◆ ACTIVITY: Your job is to set down the stretch of entries that opens with the line containing "Does Table 2.2" and closes with the line containing "match m with". Keep both end lines, copy each exactly, and add nothing.

#### GIVEN RECORDS ####

-- ==== Sys2Proof/Machine/Modes.lean ====
section
/-!
DEFINITION. SET_MODE (R33 to R39) and the power ladder with its keep passes (R42 to R48).
-/

namespace Sys2Proof.Machine

/-! ### SET_MODE -/

/-- Does Table 2.2 list a change by SET_MODE? From mode 11 see `from11`. -/
def modePair (old m : Nat) : Bool :=
  if m = 1 then old != 0
  else if m = 11 then decide (1 ≤ old ∧ old ≤ 10)
  else if m = 10 then decide (3 ≤ old ∧ old ≤ 9)
  else if old = 1 ∨ old = 10 then decide (2 ≤ m ∧ m ≤ 9)
  else [(3, 4), (6, 7), (4, 5), (5, 4), (4, 3), (7, 6)].contains (old, m)

/-- Modes permitted in a power state (Table 2.4). -/
def powerModes : Nat → List Nat
  | 0 => List.range 12
  | 1 => [1, 6, 7, 10]
  | 2 | 3 => [1, 7, 10]
  | 4 => [1]
  | _ => [0, 1]

/-- A mode can be entered in the power state in force and in that to which the module moves; swatches change in L0 and L1
only (R45). -/
def State.modePowered (s : State) (m : Nat) : Bool :=
  (powerModes s.pwr.state).contains m && (powerModes s.pwr.target).contains m
    && (m != 7 || decide (s.pwr.state ≤ 1 ∧ s.pwr.target ≤ 1))

/-- A system digest counts as this module's: equal, or the one before an activation whose grace runs (R99). -/
def State.digestKnown (s : State) (d : Bytes) : Bool :=
  d == s.sysDigest || (s.canvas.graceEnd.isSome && d == s.canvas.oldDigest)

/-- The system digest agrees with the leader's (Table 2.2, R411). -/
def State.leaderDigestOk (s : State) : Bool :=
  match s.ikl.leader with
  | some m => m == s.moduleId || (match tget? s.ikl.table m with
      | some e => s.digestKnown (slice e.body 0x10 16)
      | none => true)
  | none => true

/-- A SET_MODE that is accepted and waits. -/
def State.pendMode (s : State) (tag : CmdTag) (m : Mode) (swatch : Option Nat) (wait : ModeWait) : State :=
  { s with mode := { s.mode with pend := some ⟨some tag, m, swatch, wait⟩ } }

/-- A SET_MODE that Table 2.2 lists, from `old` (mode 10 stands for 11 where the leave from 11 is as from there). -/
def State.setModeListed (s : State) (tag : CmdTag) (old m : Mode) (n : Nat) : State :=
  match m with
  | .safe => (s.enterMode .safe 0).complete tag St.ok
  | .calibrate =>
    if s.ret.lockout then s.complete tag St.laserLockout
    else if s.modePowered 2 = false then s.complete tag St.powerState
    else (s.enterMode .calibrate 0).complete tag St.ok
  | .edgeSlotted | .coreSlotted | .transitSlotted =>
    if s.orb.armed.isNone then s.complete tag St.noPendingOrbit
    else if s.modePowered m.code = false then s.complete tag St.powerState
    else s.pendMode tag m none .takeover
  | .edgePersistent | .edgePacket | .corePersistent | .loopbackTest =>
    let w := s.swatch n
    if n > 1023 ∨ w.valid = false then s.complete tag St.swatchInvalid
    else if w.roleOk m = false then s.complete tag St.wrongRole
    else if s.modePowered m.code = false then s.complete tag St.powerState
    else s.pendMode tag m (some n) (if old.slotted then .cycle else .interval)
  | .maintain =>
    if s.modePowered 10 = false then s.complete tag St.powerState
    else if old = .loopbackTest ∧ s.intervalsRun then s.pendMode tag .maintain none .interval
    else (s.enterMode .maintain 0).complete tag St.ok
  | .fenced =>
    if s.modePowered 11 = false then s.complete tag St.powerState
    else (s.enterMode .fenced 0).complete tag St.ok
  | .bootstrap => s.complete tag St.wrongMode

/-- A SET_MODE in mode 11: to 1, to 10, or to the mode before 11 (Table 2.2). -/
def State.from11 (s : State) (tag : CmdTag) (m : Mode) (n : Nat) : State :=
  if m = .safe then s.setModeListed tag .fenced m n
  else if m ≠ .maintain ∧ m ≠ s.mode.before11 then s.complete tag St.wrongMode
  else if s.leaderDigestOk = false then s.complete tag St.digestMismatch
  else s.setModeListed tag .maintain m n

/-- The automatic move to START_MODE is cancelled by any SET_MODE (R39). -/
def State.cancelAuto (s : State) : State :=
  match s.mode.pend with
  | some ⟨none, _, _, _⟩ => { s with mode := { s.mode with pend := none } }
  | _ => s

/-- SET_MODE (R35, R37, R39). -/
def execSetMode (tag : CmdTag) (mode swatch : Nat) (s : State) : Host.Outcome State Fault Refusal :=
  next <| s.serve tag 0x0001 fun s0 =>
    let s := s0.cancelAuto
    match modeOf mode with
    | none => s.complete tag St.badParam
    | some m =>
      let old := s.mode.mode
      if s.mode.pend.isSome then s.complete tag St.busy
      else if 3 ≤ mode ∧ mode ≤ 8 ∧ bitAt s.modePermit mode = false then s.complete tag St.modeNotPermitted
      else if old = .fenced then s.from11 tag m swatch
      else if modePair old.code mode = false then s.complete tag St.wrongMode
      else match s.cal.run, m with
        | some r, .safe => if r.phase ≥ 5 then s.pendMode tag .safe none .cycle else s.setModeListed tag old m swatch
        | _, _ => s.setModeListed tag old m swatch

/-! ### The power ladder -/

/-- Mean P-die temperature, 0.01 °C. -/
def State.meanPDie (s : State) : Int :=
  ((List.range 32).map (fun z => (tget {} s.adc.hk (64 + z)).value)).foldl (· + ·) 0 / 32

/-- What the start of a rung does: lanes and ports go to sleep on the way to L1, the outputs to safe codes and the host
link down on the way to L4 (R43, R48). -/
def State.rungStart (s : State) (dest : Nat) : State :=
  if s.pwr.state = 0 then s.endCalRun.portsOff.fabricOff.fabricDark
  else if s.pwr.state = 3 ∧ dest = 4 then
    let s1 := match s.pwr.cmd with
      | some t => ({ s with pwr := { s.pwr with cmd := none } }).complete t St.ok
      | none => s
    { s1.toSafe.stopOrbit with cx := { s1.toSafe.stopOrbit.cx with linkUp := false } }
  else if s.pwr.state = 2 ∧ dest = 3 then s.stopLanes
  else s

/-- The next rung toward the target begins, or the command in progress completes on arrival. -/
def State.nextRung (s : State) : State :=
  if s.pwr.state = s.pwr.target then
    let s1 := { s with pwr := { s.pwr with cmd := none } }
    s1.completeOpt s.pwr.cmd St.ok
  else
    let dest := if s.pwr.state < s.pwr.target then s.pwr.state + 1 else s.pwr.state - 1
    ({ s with pwr := { s.pwr with rung := some dest } }).rungStart dest

/-- The references of the ADC sequencer are enabled at this instant, where their EN is set (R47, R230). -/
def State.refsOn (s : State) : State :=
  if s.flag Reg.ADC_REF_CTL_EN then s.refStart else s

/-- Values that a change of their registers gives to the next hold period only (R117, Tables 6.5 and 10.13). -/
def State.periodSnaps (s : State) : State :=
  { s with
    mx := { s.mx with losCtl := s.regWord 0xE0008, wrongMin := s.fld Reg.MX_ROUTE_CTL_WRONG_MIN }
    adc := { s.adc with chkCtl := s.regWord 0xB000C } }

/-- Hold periods are counted again from this instant (R165). -/
def State.countPeriods (s : State) : State :=
  let s1 := s.periodSnaps
  { s1 with loops := { s1.loops with counting := true, periodAt := s1.clk, eopDone := false, deadlineDone := false } }

/-- Counting resumes after L3 at the next multiple of 16, with a sampled period; samples before it are beyond the age limit,
and lanes stopped for L3 go on (R165, R185, R216, Table 9.3). -/
def State.resumePeriods (s : State) : State :=
  let s1 := (s.countPeriods.releaseLanes).eachCore (fun x => { x with fresh := true })
  { s1 with loops := { s1.loops with
    period := (s1.loops.period / 16 + 1) * 16, sampled := true, sampledCount := s1.loops.sampledCount + 1
    cells := (s1.loops.cells.map (fun e => (e.1, { e.2 with samples := [] }))).filter (fun e => e.2 != {}) } }

/-- Lanes that have not reached WAITP two periods after they were asked to stop are halted (R216). -/
def State.stallLanes (s : State) : State :=
  let s1 := s.each (List.range 64) (fun s n =>
    match (tget {} s.eng.cores (128 * s.red.activeUnit + n)).stopAt with
    | some t => s.waitClk (t + 256000)
    | none => s)
  s1.each (List.range 64) (fun s n =>
    let x := tget {} s.eng.cores (128 * s.red.activeUnit + n)
    if x.stopAt.isSome then s.laneFault n x 6 else s)

/-- Ikile ports begin to train, where enabled (R401). -/
def State.trainPorts (s : State) : State :=
  let start (n : Nat) : IklPort := if bitAt (s.fld Reg.IKL_CTL_PORT_EN) n then { state := 1 } else {}
  { s with ikl := { s.ikl with ports := (List.range 8).map start, parent := none } }

/-- The Ikile domain goes off. -/
def State.iklOff (s : State) : State :=
  { s with ikl := { s.ikl with ports := List.replicate 8 {}, parent := none, repeats := [] } }

/-- Every region of the retention store is written (R48), where VSRAM holds it (R60). -/
def State.writeStore (s : State) : State :=
  { s with store := ⟨s.canvas.active.isSome, true, true, true, true, true, true⟩ }

/-- The photonic domain and the units go off: L3 between keep passes, L4, L5. -/
def State.photonicOff (s : State) : State :=
  { s with
    adc := { s.adc with ref := {} }
    loops := { s.loops with counting := false } }

/-- What an arrival does (R46 to R48, R51, R54). -/
def State.arrive (s : State) (dest : Nat) : State :=
  let up := decide (dest < s.pwr.state)
  let s1 := ({ s with pwr := { s.pwr with state := dest, rung := none } }).voidWindows
  match dest, up with
  | 0, _ =>
    let s2 := (s1.freeMaster 6).freeMaster 7
    if s2.mode.mode.asleep then s2.fabricWake else s2.portsWake.fabricWake
  | 1, true => (s1.freeMaster 5).trainPorts
  | 1, false => (s1.holdMaster 6).holdMaster 7
  | 2, true =>
    let s2 := if s1.pwr.keeping then s1.toFastClock else s1.toFastClock.refsOn.resumePeriods
    { s2 with pwr := { s2.pwr with keeping := false, keepAt := none } }
  | 2, false => s1.iklOff.holdMaster 5
  | 3, _ =>
    let s2 := (s1.stallLanes.toSlowClock.exclusionCheck none).photonicOff
    { s2 with pwr := { s2.pwr with
      keepAt := some (s2.clk + s2.fld Reg.PWR_KEEP_INTERVAL * 1000000000), keepTemp := s2.meanPDie } }
  | 4, _ => { s1.writeStore with pwr := { s1.pwr with keeping := false, keepAt := none } }
  | _, _ => { s1.toSafe with store := {} }

/-- POWER_RUNG_REACHED (R43): L1 is reached only with the buffer empty (R44). -/
def State.rungReached (s : State) : State :=
  match s.pwr.rung with
  | none => s
  | some dest =>
    if dest = 1 ∧ s.pwr.state = 0 ∧ s.tm.frames ≠ [] then s
    else ((s.arrive dest).raise 0x0303 [(1, dest), (1, s.pwr.target)]).nextRung

def execPowerRungReached (s : State) : Host.Outcome State Fault Refusal := next s.rungReached

/-- A rung from L3 into L4 has begun, or L4 or L5 is reached (R43). -/
def State.descended (s : State) : Bool := decide (s.pwr.state ≥ 4) || s.pwr.rung == some 4

/-- States passed on the way to a target, from where the rung in progress leads. -/
def rungPath (a b : Nat) : List Nat := (List.range 6).filter (fun p => decide (min a b ≤ p ∧ p ≤ max a b))

/-- SET_POWER (R43, R44). -/
def execSetPower (tag : CmdTag) (target : Nat) (s : State) : Host.Outcome State Fault Refusal :=
  next <| s.serve tag 0x0002 fun s =>
    let base := s.pwr.rung.getD s.pwr.state
    if target > 5 then s.complete tag St.badParam
    else if s.descended then s.complete tag St.powerState
    else if (rungPath base target).all (fun p => (powerModes p).contains s.mode.mode.code) = false then
      s.complete tag St.powerState
    else
      let s1 := s.completeOpt s.pwr.cmd St.preempted
      let s2 := { s1 with
        pwr := { s1.pwr with target := target, cmd := some tag }
        ret := { s1.ret with wakeSrc := if target < s1.pwr.state then 1 else s1.ret.wakeSrc } }
      if s2.pwr.rung.isSome then s2
      else if s2.pwr.keeping ∧ target < 3 then
        ((s2.arrive 2).raise 0x0303 [(1, 2), (1, target)]).nextRung
      else s2.nextRung

/-! ### Keep passes (R47) -/

/-- KEEP_PASS: a keep pass begins at its instant: PLLs locked and references settled after 5.2 ms, one period sampled; the
hold-period boundary after it applies the outputs and ends the pass. -/
def execKeepPass (s : State) : Host.Outcome State Fault Refusal :=
  next <| match s.pwr.keepAt with
  | some t =>
    if s.pwr.state ≠ 3 ∨ s.pwr.rung.isSome ∨ s.pwr.keeping then s
    else
      let s1 := s.waitClk t
      let s2 := { s1 with pwr := { s1.pwr with
        keeping := true, keepAt := some (t + s1.fld Reg.PWR_KEEP_INTERVAL * 1000000000) } }
      let s3 := (s2.elapse 200000).refsOn
      let s4 := s3.elapse 5000000
      ({ s4 with adc := { s4.adc with ref := s4.adc.ref.up.1 } }).resumePeriods
  | none => s

/-- A keep pass ends at the boundary that has applied its outputs: one period and the power-down later the module is back
in L3; a change of more than 0.5 °C since the last pass is told (R114). -/
def State.endKeepPass (s : State) : State :=
  let s1 := (s.stopLanes.elapse 168000).stallLanes.photonicOff
  let d := (s1.meanPDie - s1.pwr.keepTemp).natAbs
  let s2 := { s1 with pwr := { s1.pwr with keeping := false, keepTemp := s1.meanPDie } }
  if d > 50 then s2.raise 0x0E05 [(2, d / 10)] else s2

end Sys2Proof.Machine
end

####

◆ ANSWER FOR THE TASK:
/-- Does Table 2.2 list a change by SET_MODE? From mode 11 see `from11`. -/
def modePair (old m : Nat) : Bool :=
  if m = 1 then old != 0
  else if m = 11 then decide (1 ≤ old ∧ old ≤ 10)
  else if m = 10 then decide (3 ≤ old ∧ old ≤ 9)
  else if old = 1 ∨ old = 10 then decide (2 ≤ m ∧ m ≤ 9)
  else [(3, 4), (6, 7), (4, 5), (5, 4), (4, 3), (7, 6)].contains (old, m)

/-- Modes permitted in a power state (Table 2.4). -/
def powerModes : Nat → List Nat
  | 0 => List.range 12
  | 1 => [1, 6, 7, 10]
  | 2 | 3 => [1, 7, 10]
  | 4 => [1]
  | _ => [0, 1]

/-- A mode can be entered in the power state in force and in that to which the module moves; swatches change in L0 and L1
only (R45). -/
def State.modePowered (s : State) (m : Nat) : Bool :=
  (powerModes s.pwr.state).contains m && (powerModes s.pwr.target).contains m
    && (m != 7 || decide (s.pwr.state ≤ 1 ∧ s.pwr.target ≤ 1))

/-- A system digest counts as this module's: equal, or the one before an activation whose grace runs (R99). -/
def State.digestKnown (s : State) (d : Bytes) : Bool :=
  d == s.sysDigest || (s.canvas.graceEnd.isSome && d == s.canvas.oldDigest)

/-- The system digest agrees with the leader's (Table 2.2, R411). -/
def State.leaderDigestOk (s : State) : Bool :=
  match s.ikl.leader with
  | some m => m == s.moduleId || (match tget? s.ikl.table m with
      | some e => s.digestKnown (slice e.body 0x10 16)
      | none => true)
  | none => true

/-- A SET_MODE that is accepted and waits. -/
def State.pendMode (s : State) (tag : CmdTag) (m : Mode) (swatch : Option Nat) (wait : ModeWait) : State :=
  { s with mode := { s.mode with pend := some ⟨some tag, m, swatch, wait⟩ } }

/-- A SET_MODE that Table 2.2 lists, from `old` (mode 10 stands for 11 where the leave from 11 is as from there). -/
def State.setModeListed (s : State) (tag : CmdTag) (old m : Mode) (n : Nat) : State :=
  match m with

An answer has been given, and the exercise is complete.